Matia-García Inés, Salgado-Goytia Lorenzo, Ramos-Arellano Luz Elena, Muñoz-Valle José Francisco, Armenta-Solís Adakatia, Garibay-Cerdenares Olga Lilia, Ramírez Mónica, Parra-Rojas Isela
Facultad de Ciencias Químico Biológicas, Universidad Autónoma de Guerrero, Chilpancingo, Guerrero, México.
Departamento de Biología Molecular y Genómica, Centro Universitario de Ciencias de la Salud, Instituto de Investigación en Ciencias Biomédicas, Universidad de Guadalajara, Jalisco, México.
Arch Endocrinol Metab. 2018 Feb;62(1):79-86. doi: 10.20945/2359-3997000000012.
Objective Monocyte chemoattractant protein 1 (MCP-1) has been suggested to be involved in the pathophysiology of insulin resistance (IR); therefore, variants in the MCP-1 gene may contribute to the development of this disease. The aim of this study was to analyze the relationship of the -2518 A>G MCP-1 (rs1024611) gene polymorphism with insulin resistance in Mexican children. Subjects and methods A cross-sectional study was performed in 174 children, including 117 children without insulin resistance and 57 children with IR, with an age range of 6-11 years. Levels for serum insulin and high-sensitivity C-reactive protein were determined. The -2518 A>G MCP-1 polymorphism was identified by the polymerase chain reaction-restriction fragment length polymorphism method. Insulin resistance was defined as a HOMA-IR in the upper 75th percentile, which was ≥ 2.4 for all children. Results Genotype frequencies of the rs1024611 polymorphism for the insulin-sensitive group were 17% AA, 48% AG and 35% GG, and the frequency of G allele was 59%, whereas frequencies for the insulin-resistant group were 12% AA, 37% AG and 51% GG, and the frequency of G allele was 69%. The genotype and allele frequencies between groups did not show significant differences. However, the GG genotype was the most frequent in children with IR. The GG genotype was associated with insulin resistance (OR = 2.2, P = 0.03) in a genetic model. Conclusion The -2518 A>G MCP-1 gene polymorphism may be related to the development of insulin resistance in Mexican children.

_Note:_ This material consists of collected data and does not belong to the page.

/-- Settles O44: the core's turn, a reset and a command are the only steps that write these registers. -/
theorem reportRegistersChangeOnlyByTransition : Obligations.ReportRegistersChangeOnlyByTransition := by
  intro s t h
  rcases step_eq_next h with ⟨hin, hcore⟩ | ⟨i, l, hin, hmoved⟩
  · rcases (coreTurn_of_coreStep hcore).report with hsame | hend
    · exact .inl hsame
    · exact .inr (.inr (.inr ⟨.inl hin, hend⟩))
  · have hhead : s.inputs.head? = some i := by
      rw [hin]
      rfl
    cases hmoved with
    | core turn =>
      rcases (coreTurn_of_coreStep turn).report with hsame | hend
      · exact .inl hsame
      · exact .inr (.inr (.inr ⟨.inr hhead, hend⟩))
    | reset => exact .inr (.inl ⟨hhead, rfl⟩)
    | writeCmd v done =>
      rcases done.report with hsame | ⟨hcode, hstart⟩
      · exact .inl hsame
      · exact .inr (.inr (.inl ⟨⟨v, hhead, hcode⟩, hstart⟩))
    | writeSrc | writeSrcLen | ignored | readReg | readOpen | readDst => exact .inl (SameReport.refl s)

theorem CommandDone.cfg {v : Reg64} {s t : State} (h : CommandDone v s t) : t.cfg = s.cfg := by
  cases h <;> rfl

/-- Settles O45. -/
theorem parametersNeverChange : Obligations.ParametersNeverChange := by
  intro s t h
  rcases step_eq_next h with ⟨-, hcore⟩ | ⟨i, l, -, hmoved⟩
  · rw [(coreTurn_of_coreStep hcore).frame]
  · cases hmoved with
    | core turn => rw [(coreTurn_of_coreStep turn).frame]; rfl
    | writeCmd v done => exact done.cfg
    | reset | writeSrc | writeSrcLen | ignored | readReg | readOpen | readDst => rfl

end Sys2Proof.Machine

/-! PROOFS. The invariant: what it says of the memories and of the job, each kept by every step; the core's progress
and the end of both jobs. -/

namespace Sys2Proof.Machine

/-! ## The parts of the invariant -/

/-- The invariant's part about the two memories. -/
structure MemInv (s : State) : Prop where
  srcWf : s.src.wf
  dstWf : s.dst.wf
  srcCells : ∀ a, s.src.read a ≠ Memory.fill → s.srcHas (a + 1) = true
  dstCells : ∀ a, s.dst.read a ≠ Memory.fill → s.dstHas (a + 1) = true

/-- The invariant's part about the job, by its phases. -/
inductive JobInv (s : State) : Prop where
  | idle (phase : s.phase = .idle) (op : s.op = .none) (cause : s.cause = .none)
      (cleared : s.outLen = 0 ∧ s.inPos = 0)
  | compressing (phase : s.phase = .busy) (op : s.op = .compress) (cause : s.cause = .none)
      (cleared : s.outLen = 0 ∧ s.inPos = 0) (job : Encoding s)
  | decompressing (phase : s.phase = .busy) (op : s.op = .decompress) (cause : s.cause = .none)
      (cleared : s.outLen = 0 ∧ s.inPos = 0) (job : Decoding s)
  | compressed (phase : s.phase = .done) (op : s.op = .compress) (cause : s.cause = .none) (result : Encoded s)
  | decompressed (phase : s.phase = .done) (op : s.op = .decompress) (cause : s.cause = .none)
      (result : DecodedStream s)
  | inputTooLarge (phase : s.phase = .fault) (op : s.op = .compress) (cause : s.cause = .inputTooLarge)
  | raised (phase : s.phase = .fault) (op : s.op = .decompress) (some : s.cause ≠ .none)
      (cause : s.cause ≠ .inputTooLarge)

theorem Inv.memInv {s : State} (h : Inv s) : MemInv s := ⟨h.srcWf, h.dstWf, h.srcCells, h.dstCells⟩

theorem Inv.cause_of_busy {s : State} (h : Inv s) (hb : s.phase = .busy) : s.cause = .none := by
  by_contra hc
  have hf := h.cause.1 hc
  rw [hb] at hf
  cases hf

目的 单核细胞趋化蛋白1(MCP-1)被认为参与了胰岛素抵抗(IR)的病理生理过程;因此,MCP-1基因的变异可能促成该疾病的发生。本研究的目的是分析-2518 A>G MCP-1(rs1024611)基因多态性与墨西哥儿童胰岛素抵抗之间的关系。
对象与方法 对174名儿童进行了一项横断面研究,其中包括117名无胰岛素抵抗的儿童和57名患有IR的儿童,年龄范围为6至11岁。测定了血清胰岛素和高敏C反应蛋白水平。采用聚合酶链反应-限制性片段长度多态性方法鉴定-2518 A>G MCP-1多态性。胰岛素抵抗定义为稳态模型评估的胰岛素抵抗指数(HOMA-IR)处于第75百分位数以上,所有儿童的该指数≥2.4。
结果 胰岛素敏感组rs1024611多态性的基因型频率为AA占17%、AG占48%、GG占35%,G等位基因频率为59%;而胰岛素抵抗组的频率分别为AA占12%、AG占37%、GG占51%,G等位基因频率为69%。两组间的基因型和等位基因频率无显著差异。然而,GG基因型在患有IR的儿童中最为常见。在遗传模型中,GG基因型与胰岛素抵抗相关(比值比=2.2,P=0.03)。
结论 -2518 A>G MCP-1基因多态性可能与墨西哥儿童胰岛素抵抗的发生有关。